If your Website is build on the WordPress CMS Platform (as it is one of the most popular CMS’s available) and have Wordfence installed you might have noticed unsuccessful Login Attempts with strange or non existent usernames.
A user with IP address xx.xx.xxx.xxx has been locked out from signing in or using the password recovery form for the following reason: Used an invalid username ‘administrator’ to try to sign in.
Most likely these are ‘Bots trying their luck getting into your admin area.
Here is a simple yet very effective way to minimize their chances of every getting your Username and Password right by simply renaming your’wp-login’ file.
IMPORTANT: THIS WILL NOT BE SUITABLE FOR WORDPRESS WEBSITES WHICH ALLOW USERS TO REGISTER (I.E.LOGIN). BUT IF YOUR WEBSITE DOES NOT NEED USERS TO REGISTER OR LOGIN AND YOU ARE THE ONLY ADMIN THIS CAN WORK FOR YOU.
1) rename wp-login.php to ‘xxxxxxx.php’ (where xxxxxxx is some text string you pick)
2) Edit the file (use a TEXT editor) and change all occurrences of the string ‘wp-login.php’ to the new name. You must do this or logins will fail!
Depending on the WordPress Version you are using this string will occur a few times in your wp-login file. In my particular instance (using latest WP Version it occurs at lines 332,476,499,536,592,594,627,695,706,723,824 and 9000(use the find and replace feature of notepad or notepad++)

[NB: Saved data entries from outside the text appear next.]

-- ==== Sys2Proof/Machine/Sha.lean ====
section
/-! DEFINITION. SHA-256 (FIPS 180-4), by which twin signatures are formed (R299). -/

namespace Sys2Proof.Machine

/-- The round constants. -/
def shaK : List Word := [
  0x428a2f98#32, 0x71374491#32, 0xb5c0fbcf#32, 0xe9b5dba5#32, 0x3956c25b#32, 0x59f111f1#32, 0x923f82a4#32, 0xab1c5ed5#32,
  0xd807aa98#32, 0x12835b01#32, 0x243185be#32, 0x550c7dc3#32, 0x72be5d74#32, 0x80deb1fe#32, 0x9bdc06a7#32, 0xc19bf174#32,
  0xe49b69c1#32, 0xefbe4786#32, 0x0fc19dc6#32, 0x240ca1cc#32, 0x2de92c6f#32, 0x4a7484aa#32, 0x5cb0a9dc#32, 0x76f988da#32,
  0x983e5152#32, 0xa831c66d#32, 0xb00327c8#32, 0xbf597fc7#32, 0xc6e00bf3#32, 0xd5a79147#32, 0x06ca6351#32, 0x14292967#32,
  0x27b70a85#32, 0x2e1b2138#32, 0x4d2c6dfc#32, 0x53380d13#32, 0x650a7354#32, 0x766a0abb#32, 0x81c2c92e#32, 0x92722c85#32,
  0xa2bfe8a1#32, 0xa81a664b#32, 0xc24b8b70#32, 0xc76c51a3#32, 0xd192e819#32, 0xd6990624#32, 0xf40e3585#32, 0x106aa070#32,
  0x19a4c116#32, 0x1e376c08#32, 0x2748774c#32, 0x34b0bcb5#32, 0x391c0cb3#32, 0x4ed8aa4a#32, 0x5b9cca4f#32, 0x682e6ff3#32,
  0x748f82ee#32, 0x78a5636f#32, 0x84c87814#32, 0x8cc70208#32, 0x90befffa#32, 0xa4506ceb#32, 0xbef9a3f7#32, 0xc67178f2#32]

/-- The initial hash value. -/
def shaInit : List Word := [
  0x6a09e667#32, 0xbb67ae85#32, 0x3c6ef372#32, 0xa54ff53a#32, 0x510e527f#32, 0x9b05688c#32, 0x1f83d9ab#32, 0x5be0cd19#32]

/-- Rotate right. -/
def rotr (w : Word) (n : Nat) : Word := w.rotateRight n

/-- The big-endian bytes of a value. -/
def beBytes (n v : Nat) : List Byte := (leBytes n v).reverse
/-- The value of big-endian bytes. -/
def beNat (b : List Byte) : Nat := leNat b.reverse

/-- The message with its padding: a one bit, zeros, and the length in bits (FIPS 180-4). -/
def shaPad (m : List Byte) : List Byte :=
  m ++ [(0x80 : Byte)] ++ List.replicate ((64 - (m.length + 9) % 64) % 64) (0 : Byte) ++ beBytes 8 (8 * m.length)

/-- The sixteen words of a block. -/
def shaWords (b : List Byte) : List Word := (List.range 16).map fun i => BitVec.ofNat 32 (beNat (slice b (4 * i) 4))

/-- One more word of the message schedule, from the sixteen before it, oldest first. -/
def shaNext (w : List Word) : Word :=
  let x := w.getD 1 0
  let y := w.getD 14 0
  w.getD 0 0 + (rotr x 7 ^^^ rotr x 18 ^^^ (x >>> 3)) + w.getD 9 0 + (rotr y 17 ^^^ rotr y 19 ^^^ (y >>> 10))

/-- One round on the working variables a to h. -/
def shaRound (v : List Word) (k w : Word) : List Word :=
  let a := v.getD 0 0
  let b := v.getD 1 0
  let c := v.getD 2 0
  let e := v.getD 4 0
  let f := v.getD 5 0
  let g := v.getD 6 0
  let t1 := v.getD 7 0 + (rotr e 6 ^^^ rotr e 11 ^^^ rotr e 25) + ((e &&& f) ^^^ (~~~e &&& g)) + k + w
  let t2 := (rotr a 2 ^^^ rotr a 13 ^^^ rotr a 22) + ((a &&& b) ^^^ (a &&& c) ^^^ (b &&& c))
  [t1 + t2, a, b, c, v.getD 3 0 + t1, e, f, g]

/-- The 64 rounds: the window of sixteen schedule words moves on by one in each. -/
def shaRounds : List Word → List Word → List Word → List Word
  | [], _, v => v
  | k :: ks, w, v => shaRounds ks (w.drop 1 ++ [shaNext w]) (shaRound v k (w.getD 0 0))

/-- One block. -/
def shaBlock (h : List Word) (b : List Byte) : List Word :=
  List.zipWith (· + ·) h (shaRounds shaK (shaWords b) h)

/-- The digest of a message. -/
def sha256 (m : List Byte) : List Byte :=
  let p := shaPad m
  ((List.range (p.length / 64)).foldl (fun h i => shaBlock h (slice p (64 * i) 64)) shaInit).flatMap fun w => beBytes 4 w.toNat

end Sys2Proof.Machine
end

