-- ==== Sys2Proof/Safety.lean ====
section
/-! DEFINITION. The terms in which claims about the package are made: a command ready for its own part, a frame that may be delivered,
memory in canonical form, a log entry added, and an instruction's frond unit that runs. -/

namespace Sys2Proof.Machine

/-- Every byte memory of the package is in the one canonical form. -/
def State.memoriesCanonical (s : State) : Prop :=
  Memory.wf s.far ∧ Memory.wf s.store ∧ Memory.wf s.localStore ∧ Memory.wf s.bulk

/-- Channel ch holds command h of an opcode, it has not taken its first step and its turn has come, it is not to be forwarded, the checks 2 to 6 of R369
pass and its parameter block is b: what is left is the command's own part (R373). -/
def Commanded (s : State) (op ch : Nat) (h : Held) (b : List Byte) : Prop :=
  (s.getChan ch).held = some h ∧ h.opcode = op ∧ h.stepped = false ∧ s.turnOf ch h.tick = true ∧ h.forwards ch = false ∧
    (∃ i, opInfo op = some i ∧ s.checks i ch h = .pass) ∧ h.block = some b

/-- A frame that may be delivered from a port (R230, R256, R263): its kind belongs to its lane and its port, and the port is neither a
selvage port nor LOST. -/
def Deliverable (s : State) (p : Nat) (f : Frame) : Prop :=
  kindOk p f = true ∧ s.isSelvage p = false ∧ (s.getPort p).state ≠ .lost

/-- No command that BATCH_SEAL_DEADLINE, a STEP_REQ or a submit ring would let go first is held for partition p (R332). -/
def State.noneFirst (s : State) (p : Nat) : Prop :=
  ∀ ch h, ch = 1 ∨ ch = 4 + p → (s.getChan ch).held = some h → ¬ (h.part = p ∧ (h.opcode = 0x0602 ∨ h.opcode = 0x0604))

/-- No warden of the partition's fronds stalls on an instruction. -/
def State.noneStalls (s : State) (p : Nat) : Prop := ∀ f, f < 576 → (s.getPart p).groups.getLsbD (frondGroup f) = true → (s.getFrond f).wait = []

/-- The hub link to ring position r carries traffic and no control message to it waits (R20, R22). -/
def State.ctlGoes (s : State) (r : Nat) : Prop := s.dieLink r = .up ∧ Tab.get [] s.dies.odp (4 * r + 2) = []

/-- The n-byte words of a record from an offset are those of a function, each in its width. -/
def WordsAt (r : List Byte) (off w n : Nat) (f : Nat → Nat) : Prop := ∀ i, i < n → fld r (off + w * i) w = f i % 256 ^ w

/-- What a block of STATS_READ holds for partition p (11 *STATS_READ record lengths* and the blocks' own tables: R175, R159, R382, R202, R266, R306,
R333). OFFSET and MAX_OFFSET of block 8 are stated where the doubled difference is even (log entry 16). -/
def StatsRecord (s : State) (p block first count : Nat) (r : List Byte) : Prop :=
  let q := s.getPart p
  let arith (step : Nat) (a : Arith) : Prop := r.length = 832 ∧ fld r 8 8 = step % 2 ^ 64 ∧ fld r 0x10 8 = a.scaleRange % 2 ^ 64 ∧
    fld r 0x18 8 = a.finchk % 2 ^ 64 ∧ fld r 0x20 8 = a.nonfinite % 2 ^ 64 ∧ WordsAt r 64 8 96 (Tab.get 0 a.counts)
  (block ≠ 3 → nth 0 r 0 = BitVec.ofNat 8 block) ∧
  (block = 1 → arith q.run.step q.arith) ∧ (block = 2 → arith q.arithStep.1 q.arithStep.2) ∧ (block = 3 → r = q.tcb.bytes) ∧
  (block = 4 → r.length = 64 + 104 * count ∧ fld r 2 2 = first % 2 ^ 16 ∧ fld r 4 2 = count % 2 ^ 16 ∧
    ∀ i f, i < count → s.physical p (first + i) = some f → WordsAt r (64 + 104 * i) 8 13 (Tab.get 0 (s.getFrond f).counts)) ∧
  (block = 5 → r.length = 6272 ∧ WordsAt r 6208 1 12 (Tab.get 0 s.mem.spares) ∧
    ∀ i, i < 768 → fld r (64 + 8 * i) 4 = Tab.get 0 s.mem.hbmCe i % 2 ^ 32 ∧ fld r (68 + 8 * i) 4 = Tab.get 0 s.mem.hbmUe i % 2 ^ 32) ∧
  (block = 6 → r.length = 192 ∧ fld r 128 4 = s.mem.hubCe % 2 ^ 32 ∧ fld r 132 4 = s.mem.hubUe % 2 ^ 32 ∧
    ∀ k, k < 8 → fld r (64 + 8 * k) 4 = Tab.get 0 s.mem.peatCe k % 2 ^ 32 ∧ fld r (68 + 8 * k) 4 = Tab.get 0 s.mem.peatUe k % 2 ^ 32) ∧
  (block = 7 → r.length = 3456 ∧ fld r 3392 8 = s.links.binds % 2 ^ 64 ∧ fld r 3400 8 = s.links.timeouts % 2 ^ 64 ∧
    ∀ i, i < 13 → WordsAt r (64 + 256 * i) 8 12 (Tab.get 0 (s.getPort i).count.vl) ∧ WordsAt r (160 + 256 * i) 8 11 (Tab.get 0 (s.getPort i).count.ev)) ∧
  (block = 8 → r.length = 320 ∧ fld r 0x40 4 = s.sync.root % 2 ^ 32 ∧ fld r 0x44 1 = s.sync.depth % 256 ∧
    fld r 0x45 1 = s.sync.parent.getD 255 % 256 ∧ fld r 0x46 1 = (if s.sync.parent = none ∨ s.sync.locked then 1 else 0) ∧
    (s.sync.theta2 % 2 = 0 → fld r 0x48 4 = twos 4 (s.sync.theta2 / 2)) ∧
    (s.sync.maxTheta2 % 2 = 0 → fld r 0x4C 4 = s.sync.maxTheta2 / 2 % 2 ^ 32) ∧ fld r 0x50 8 = s.sync.rounds % 2 ^ 64 ∧
    fld r 0x58 8 = s.sync.excursions % 2 ^ 64 ∧ fld r 0x60 8 = s.sync.raises % 2 ^ 64 ∧ fld r 0x68 8 = s.anns.late % 2 ^ 64 ∧
    fld r 0x70 8 = s.anns.dropped % 2 ^ 64 ∧ fld r 0x78 1 = (match q.twin.state with | .unbound => 0 | .bound => 1 | .solo => 2) ∧
    fld r 0x80 8 = q.twin.matches_ % 2 ^ 64 ∧ fld r 0x88 8 = q.twin.mismatches % 2 ^ 64 ∧ fld r 0x90 8 = q.twin.timeouts % 2 ^ 64 ∧
    fld r 0x98 8 = q.twin.collAborts % 2 ^ 64 ∧ WordsAt r 0xA0 8 12 (Tab.get 0 s.sync.mismatch)) ∧
  (block = 9 → r.length = 256 ∧ fld r 64 4 = s.ctxOpenCount p % 2 ^ 32 ∧ fld r 68 4 = s.ctxReserved p % 2 ^ 32 ∧
    fld r 72 4 = q.serve.quota % 2 ^ 32 ∧ fld r 76 4 = s.ctxFree % 2 ^ 32 ∧ WordsAt r 80 8 14 (Tab.get 0 q.serve.counts))

/-- The newest entry of the fault log. -/
def State.newest (s : State) : Option LogEntry := s.faults.log.getLast?

/-- The package holds nothing of its work: no partition, no context, no frond state and no memory content. -/
def State.emptied (s : State) : Prop :=
  s.part = [] ∧ s.ctx = [] ∧ s.frond = [] ∧ s.far = [] ∧ s.store = [] ∧ s.localStore = []

/-- Cause bit c is set in its STATUS register (R386). -/
def State.caused (s : State) (c : Cause) : Prop := (nth 0 s.irq.status c.group).getLsbD c.bit = true
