/-- R246 and R247: after a failed attempt and a wait of 50 ms the next attempt begins; a lane that locks is marked, and with every lane of the port
locked the port passes to ALIGN and sends ALIGN flits on every lane; a stage that overruns its bound, or a lost signal, fails the attempt: the fourth leaves
the port ABSENT, an earlier one is followed by a wait, and a retrain's waits for its bound. Before the bound nothing changes. Nothing but the port and the flits it
sends changes. R249: an ALIGN flit of a lane is taken: its port number, lane count and highest MARK are the lane's, its ALIGNED flags in a row are counted, and on
the lowest lane the round trip is sampled, 16 of them giving RTT_NS; lanes that agree are deskewed; too much skew or too long a round trip fails the attempt; with
every lane ALIGNED four times the port passes to IDENT, and lanes that never agree in 16 flits each pass to it as MIXED. R250: an IDENT flit gives the lane its
partner's identity and counts how often in a row it was the same; once every lane has seen and been seen, the identity is the port's.
The model's own choices in it: log entry 31. -/
def Obligations.PortBringupRuns : Prop :=
  (∀ (s : State) (p : Nat) (x : Port), x = s.getPort p →
    (x.state = .bringup → x.stage = .waiting → x.since + 1250000 ≤ s.aon.ticks → ∃ t : State, exec (.bringupAttempt p) s = .next t ∧
      t.getPort p = { x with state := .bringup, stage := .train, attempts := x.attempts + 1, since := s.aon.ticks, lane := [], samples := []
                             deskewed := false, mixed := false, obs := none, rtt := 0 } ∧
      (∀ q, q ≠ p → t.getPort q = s.getPort q) ∧ t = { s with links := { s.links with port := t.links.port } }) ∧
    (x.state ≠ .bringup ∨ x.stage ≠ .waiting ∨ s.aon.ticks < x.since + 1250000 → exec (.bringupAttempt p) s = .next s) ∧
    (∀ lane, x.stage = .train → lane < s.lanesOf p → ∃ t : State, exec (.laneLock p lane) s = .next t ∧
      (t.getPort p).laneAt lane = { x.laneAt lane with locked := true } ∧ (∀ k, k ≠ lane → (t.getPort p).laneAt k = x.laneAt k) ∧
      ((∃ k, k < s.lanesOf p ∧ k ≠ lane ∧ (x.laneAt k).locked = false) → t.getPort p = { x with lane := (t.getPort p).lane } ∧
        t = { s with links := { s.links with port := t.links.port } }) ∧
      ((∀ k, k < s.lanesOf p → k ≠ lane → (x.laneAt k).locked = true) → AlignSent s t p (t.getPort p |> fun y => { y with marks := x.marks }) ∧
        t.getPort p = { x with lane := (t.getPort p).lane, stage := .align, marks := (x.marks + 1) % 2 ^ 32 } ∧
        t = { s with links := { s.links with port := t.links.port }, out := t.out, free := t.free }) ∧
      (∀ q, q ≠ p → t.getPort q = s.getPort q)) ∧
    (∀ lane, x.stage ≠ .train ∨ s.lanesOf p ≤ lane → exec (.laneLock p lane) s = .next s) ∧
    (∀ (c : Instr),
      (x.retrain = none ∧ (x.stage = .train ∧ c = .trainTimeout p ∧ x.since + 7500000 ≤ s.aon.ticks ∨
          x.stage = .align ∧ c = .alignTimeout p ∧ x.since + 8750000 ≤ s.aon.ticks ∨
          x.stage = .ident ∧ c = .identTimeout p ∧ x.since + 11250000 ≤ s.aon.ticks) ∨
        (x.stage = .train ∨ x.stage = .align ∨ x.stage = .ident) ∧ (∃ lane, lane < s.lanesOf p ∧ c = .laneSignalLoss p lane)) →
      ∃ t : State, exec c s = .next t ∧
        (x.retrain ≠ none → t.getPort p = { x with stage := .idle }) ∧
        (x.retrain = none → 4 ≤ x.attempts → t.getPort p = { x with state := .absent, stage := .finished, obs := none, mixed := false, rtt := 0 }) ∧
        (x.retrain = none → x.attempts < 4 → t.getPort p = { x with stage := .waiting, since := s.aon.ticks }) ∧
        (∀ q, q ≠ p → t.getPort q = s.getPort q) ∧ t = { s with links := { s.links with port := t.links.port } }) ∧
    (x.retrain ≠ none ∨ x.stage ≠ .train ∨ s.aon.ticks < x.since + 7500000 → exec (.trainTimeout p) s = .next s) ∧
    (x.retrain ≠ none ∨ x.stage ≠ .align ∨ s.aon.ticks < x.since + 8750000 → exec (.alignTimeout p) s = .next s) ∧
    (x.retrain ≠ none ∨ x.stage ≠ .ident ∨ s.aon.ticks < x.since + 11250000 → exec (.identTimeout p) s = .next s) ∧
    (∀ lane, (x.stage ≠ .train ∧ x.stage ≠ .align ∧ x.stage ≠ .ident) ∨ s.lanesOf p ≤ lane → exec (.laneSignalLoss p lane) s = .next s)) ∧
  (∀ (s : State) (p lane arrival departure n : Nat) (b : List Byte) (x : Port), x = s.getPort p → n = s.lanesOf p →
    (x.stage ≠ .align ∨ n ≤ lane ∨ fld b 0 1 ≠ 1 → exec (.alignFlit p lane b arrival departure) s = .next s) ∧
    (x.stage = .align → lane < n → fld b 0 1 = 1 → ∃ (t : State) (y : Port), exec (.alignFlit p lane b arrival departure) s = .next t ∧
      y.laneAt lane = { x.laneAt lane with port := fld b 3 1, lanes := fld b 2 1, mark := max (x.laneAt lane).mark (fld b 4 4)
                                           aligns := (x.laneAt lane).aligns + 1, arrival := arrival
                                           aligned := if bit (fld b 0x10 1) 0 then (x.laneAt lane).aligned + 1 else 0 } ∧
      (∀ k, k ≠ lane → y.laneAt k = x.laneAt k) ∧
      (lane = 0 → y.samples = ((arrival - departure - fld b 0xC 4) :: x.samples).take 16) ∧ (lane ≠ 0 → y.samples = x.samples) ∧
      y.rtt = (if y.samples.length = 16 then (y.samples.sum + 511) / 512 else x.rtt) ∧
      (y.deskewed = true ↔ x.deskewed = true ∨ ∀ k, k < n → 1 ≤ (y.laneAt k).aligns ∧ (y.laneAt k).port = (y.laneAt 0).port ∧
        (y.laneAt k).lanes = (y.laneAt 0).lanes ∧ (y.laneAt k).mark = (y.laneAt 0).mark) ∧
      y = { x with lane := y.lane, samples := y.samples, rtt := y.rtt, deskewed := y.deskewed } ∧
      ((y.deskewed = true ∧ x.deskewed = false ∧ (∃ i k, i < n ∧ k < n ∧ (y.laneAt i).arrival + 2048 < (y.laneAt k).arrival)) ∨
          (y.deskewed = true ∧ y.samples.length = 16 ∧ 2000 < y.rtt) →
        t.getPort p = Port.failed s.aon.ticks y ∧ t = { s with links := { s.links with port := t.links.port } }) ∧
      ((x.deskewed = true ∨ y.deskewed = false ∨ ∀ i k, i < n → k < n → (y.laneAt k).arrival ≤ (y.laneAt i).arrival + 2048) →
        (y.deskewed = true → y.samples.length = 16 → y.rtt ≤ 2000 → (∀ k, k < n → 4 ≤ (y.laneAt k).aligned) →
          t.getPort p = { y with stage := .ident } ∧ IdentSent s t p y ∧ t = { s with links := { s.links with port := t.links.port }, out := t.out }) ∧
        (y.deskewed = false → (∀ k, k < n → 16 ≤ (y.laneAt k).aligns) →
          t.getPort p = { y with stage := .ident, mixed := true, rtt := 0, samples := [] } ∧ IdentSent s t p y ∧
          t = { s with links := { s.links with port := t.links.port }, out := t.out }) ∧
        ((y.deskewed = true → y.samples.length = 16 → y.rtt ≤ 2000 ∧ ∃ k, k < n ∧ (y.laneAt k).aligned < 4) →
          (y.deskewed = false → ∃ k, k < n ∧ (y.laneAt k).aligns < 16) →
          (lane = 0 → t.getPort p = { y with marks := (y.marks + 1) % 2 ^ 32 } ∧ AlignSent s t p y ∧
            t = { s with links := { s.links with port := t.links.port }, out := t.out, free := t.free }) ∧
          (lane ≠ 0 → t.getPort p = y ∧ t = { s with links := { s.links with port := t.links.port } }))) ∧
      (∀ q, q ≠ p → t.getPort q = s.getPort q))) ∧
  (∀ (s : State) (p lane n : Nat) (b : List Byte) (x : Port), x = s.getPort p → n = s.lanesOf p →
    (x.stage ≠ .ident ∨ n ≤ lane ∨ fld b 0 1 ≠ 2 → exec (.identFlit p lane b) s = .next s) ∧
    (x.stage = .ident → lane < n → fld b 0 1 = 2 → ∃ (t : State) (y : Port), exec (.identFlit p lane b) s = .next t ∧
      y.laneAt lane = { x.laneAt lane with ident := some (identOf b), seen := bit (fld b 6 1) 0
                                           same := if (x.laneAt lane).ident = some (identOf b) then (x.laneAt lane).same + 1 else 1 } ∧
      (∀ k, k ≠ lane → y.laneAt k = x.laneAt k) ∧ y = { x with lane := y.lane } ∧
      ((∀ k, k < n → 2 ≤ (y.laneAt k).same ∧ (y.laneAt k).seen = true) → (x.retrain = none ∨ ∃ r, x.retrain = some r ∧ s.aon.ticks ≤ r + 25000) →
        IdentSent s t p y ∧ t.getPort p = { y with stage := .finished, mixed := (t.getPort p).mixed, obs := (t.getPort p).obs } ∧
        (x.retrain = none → (t.getPort p).obs = (y.laneAt 0).ident ∧ ((t.getPort p).mixed = true ↔ x.mixed = true ∨
          ∃ k, k < n ∧ (y.laneAt k).ident.map Ident.who ≠ (y.laneAt 0).ident.map Ident.who)) ∧
        (x.retrain ≠ none → (t.getPort p).obs = x.obs ∧ ((t.getPort p).mixed = true ↔ x.mixed = true ∨
          (y.laneAt 0).ident.map Ident.who ≠ x.obs.map Ident.who ∨
          ∃ k, k < n ∧ (y.laneAt k).ident.map Ident.who ≠ (y.laneAt 0).ident.map Ident.who)) ∧
        t = { s with links := { s.links with port := t.links.port }, out := t.out }) ∧
      ((∃ k, k < n ∧ ((y.laneAt k).same < 2 ∨ (y.laneAt k).seen = false)) ∨ (∃ r, x.retrain = some r ∧ r + 25000 < s.aon.ticks) →
        t.getPort p = y ∧ (lane = 0 → IdentSent s t p y) ∧ (lane ≠ 0 → t.out = s.out) ∧
        t = { s with links := { s.links with port := t.links.port }, out := t.out }) ∧
      (∀ q, q ≠ p → t.getPort q = s.getPort q)))
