-- ==== Sys2Proof/Laws/State.lean ====
section
/-! SUPPORT. One lemma per field and per update of the state: what an update of one table leaves of every other part, and what it puts in
its own. -/

namespace Sys2Proof.Machine

@[simp] theorem State.updPart_pending (i : Nat) (f : Partition → Partition) (s : State) : (State.updPart i f s).pending = s.pending := rfl
@[simp] theorem State.updPart_out (i : Nat) (f : Partition → Partition) (s : State) : (State.updPart i f s).out = s.out := rfl
@[simp] theorem State.updPart_free (i : Nat) (f : Partition → Partition) (s : State) : (State.updPart i f s).free = s.free := rfl
@[simp] theorem State.updPart_aon (i : Nat) (f : Partition → Partition) (s : State) : (State.updPart i f s).aon = s.aon := rfl
@[simp] theorem State.updPart_dies (i : Nat) (f : Partition → Partition) (s : State) : (State.updPart i f s).dies = s.dies := rfl
@[simp] theorem State.updPart_test (i : Nat) (f : Partition → Partition) (s : State) : (State.updPart i f s).test = s.test := rfl
@[simp] theorem State.updPart_tap (i : Nat) (f : Partition → Partition) (s : State) : (State.updPart i f s).tap = s.tap := rfl
@[simp] theorem State.updPart_irq (i : Nat) (f : Partition → Partition) (s : State) : (State.updPart i f s).irq = s.irq := rfl
@[simp] theorem State.updPart_pcie (i : Nat) (f : Partition → Partition) (s : State) : (State.updPart i f s).pcie = s.pcie := rfl
@[simp] theorem State.updPart_chan (i : Nat) (f : Partition → Partition) (s : State) : (State.updPart i f s).chan = s.chan := rfl
@[simp] theorem State.updPart_bulk (i : Nat) (f : Partition → Partition) (s : State) : (State.updPart i f s).bulk = s.bulk := rfl
@[simp] theorem State.updPart_admissions (i : Nat) (f : Partition → Partition) (s : State) : (State.updPart i f s).admissions = s.admissions := rfl
@[simp] theorem State.updPart_loading (i : Nat) (f : Partition → Partition) (s : State) : (State.updPart i f s).loading = s.loading := rfl
@[simp] theorem State.updPart_regulate (i : Nat) (f : Partition → Partition) (s : State) : (State.updPart i f s).regulate = s.regulate := rfl
@[simp] theorem State.updPart_waking (i : Nat) (f : Partition → Partition) (s : State) : (State.updPart i f s).waking = s.waking := rfl
@[simp] theorem State.updPart_ctxWaits (i : Nat) (f : Partition → Partition) (s : State) : (State.updPart i f s).ctxWaits = s.ctxWaits := rfl
@[simp] theorem State.updPart_far (i : Nat) (f : Partition → Partition) (s : State) : (State.updPart i f s).far = s.far := rfl
@[simp] theorem State.updPart_ctx (i : Nat) (f : Partition → Partition) (s : State) : (State.updPart i f s).ctx = s.ctx := rfl
@[simp] theorem State.updPart_frond (i : Nat) (f : Partition → Partition) (s : State) : (State.updPart i f s).frond = s.frond := rfl
@[simp] theorem State.updPart_store (i : Nat) (f : Partition → Partition) (s : State) : (State.updPart i f s).store = s.store := rfl
@[simp] theorem State.updPart_localStore (i : Nat) (f : Partition → Partition) (s : State) : (State.updPart i f s).localStore = s.localStore := rfl
@[simp] theorem State.updPart_links (i : Nat) (f : Partition → Partition) (s : State) : (State.updPart i f s).links = s.links := rfl
@[simp] theorem State.updPart_cmap (i : Nat) (f : Partition → Partition) (s : State) : (State.updPart i f s).cmap = s.cmap := rfl
@[simp] theorem State.updPart_reqId (i : Nat) (f : Partition → Partition) (s : State) : (State.updPart i f s).reqId = s.reqId := rfl
@[simp] theorem State.updPart_sync (i : Nat) (f : Partition → Partition) (s : State) : (State.updPart i f s).sync = s.sync := rfl
@[simp] theorem State.updPart_anns (i : Nat) (f : Partition → Partition) (s : State) : (State.updPart i f s).anns = s.anns := rfl
@[simp] theorem State.updPart_rate (i : Nat) (f : Partition → Partition) (s : State) : (State.updPart i f s).rate = s.rate := rfl
@[simp] theorem State.updPart_faults (i : Nat) (f : Partition → Partition) (s : State) : (State.updPart i f s).faults = s.faults := rfl
@[simp] theorem State.updPart_mem (i : Nat) (f : Partition → Partition) (s : State) : (State.updPart i f s).mem = s.mem := rfl
@[simp] theorem State.updPart_dom (i : Nat) (f : Partition → Partition) (s : State) : (State.updPart i f s).dom = s.dom := rfl
@[simp] theorem State.updPart_getChan (i : Nat) (f : Partition → Partition) (s : State) (c : Nat) : (State.updPart i f s).getChan c = s.getChan c := rfl
@[simp] theorem State.updPart_getPort (i : Nat) (f : Partition → Partition) (s : State) (q : Nat) : (State.updPart i f s).getPort q = s.getPort q := rfl
@[simp] theorem State.updPart_getFrond (i : Nat) (f : Partition → Partition) (s : State) (g : Nat) : (State.updPart i f s).getFrond g = s.getFrond g := rfl
@[simp] theorem State.updPart_getCtx (i : Nat) (f : Partition → Partition) (s : State) (j : Nat) : (State.updPart i f s).getCtx j = s.getCtx j := rfl
@[simp] theorem State.updPart_getWin (i : Nat) (f : Partition → Partition) (s : State) (v : Nat) : (State.updPart i f s).getWin v = s.getWin v := rfl
@[simp] theorem State.updPart_getDom (i : Nat) (f : Partition → Partition) (s : State) (e : Nat) : (State.updPart i f s).getDom e = s.getDom e := rfl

3) add a line in your .htaccess file
RedirectMatch 301 ^/wp-login\.php$ https://yourdomain.com/wp-content/badbot-403.html
4) create a file ‘badbot-403.html with the following
<html xmlns="https://www.w3.org/1999/xhtml"> <head> <title> </title> <meta https-equiv="refresh" content="8;url=https://yourdomain.com/wp-content/badbot-warn.html" /> </head> <body> </body> </html>
the reason for this is the ‘8’ it delays 8 seconds before transfering to the next page – delaying a bot a little (every little bit helps) but not messing it up for any of my users that forget and use the wrong login file name
5) create another file ‘badbot-warn.html’ with
<!DOCTYPE html PUBLIC "-//W3C//DTD XHTML 1.0 Strict//EN" "https://www.w3.org/TR/xhtml1/DTD/xhtml1-strict.dtd"> <html xmlns="https://www.w3.org/1999/xhtml" dir="ltr" lang="en-US"> <head> <title>Please stop hacking</title> </head> <body> <br /><br /><br /><br /><br /><br /><br /> <br /><br /><br /><br /><br /><br /><br /> <div style="text-align: center;"> <span style="color: #000000; font-size: 24px;">Invalid Login Attempt </span></div> <br /><br /><br /><br /> <div style="text-align: center;"> <span style="color: #ff0000; font-size: 34px;">Your computer has attempted to login to this site.<br />Please stop hacking.</span></div> </html>
Now you have to use the name of what you changed wp-login.php to – for example:
If you changed ‘wp-login.php’ to ‘ha-try-and-find-this.php’ you would use ‘yourdomain.com/ha-try-and-find-this.php’ – you can not use ‘your domain.com/wp-admin’ because that calls wp-login.php and off to the warning you go.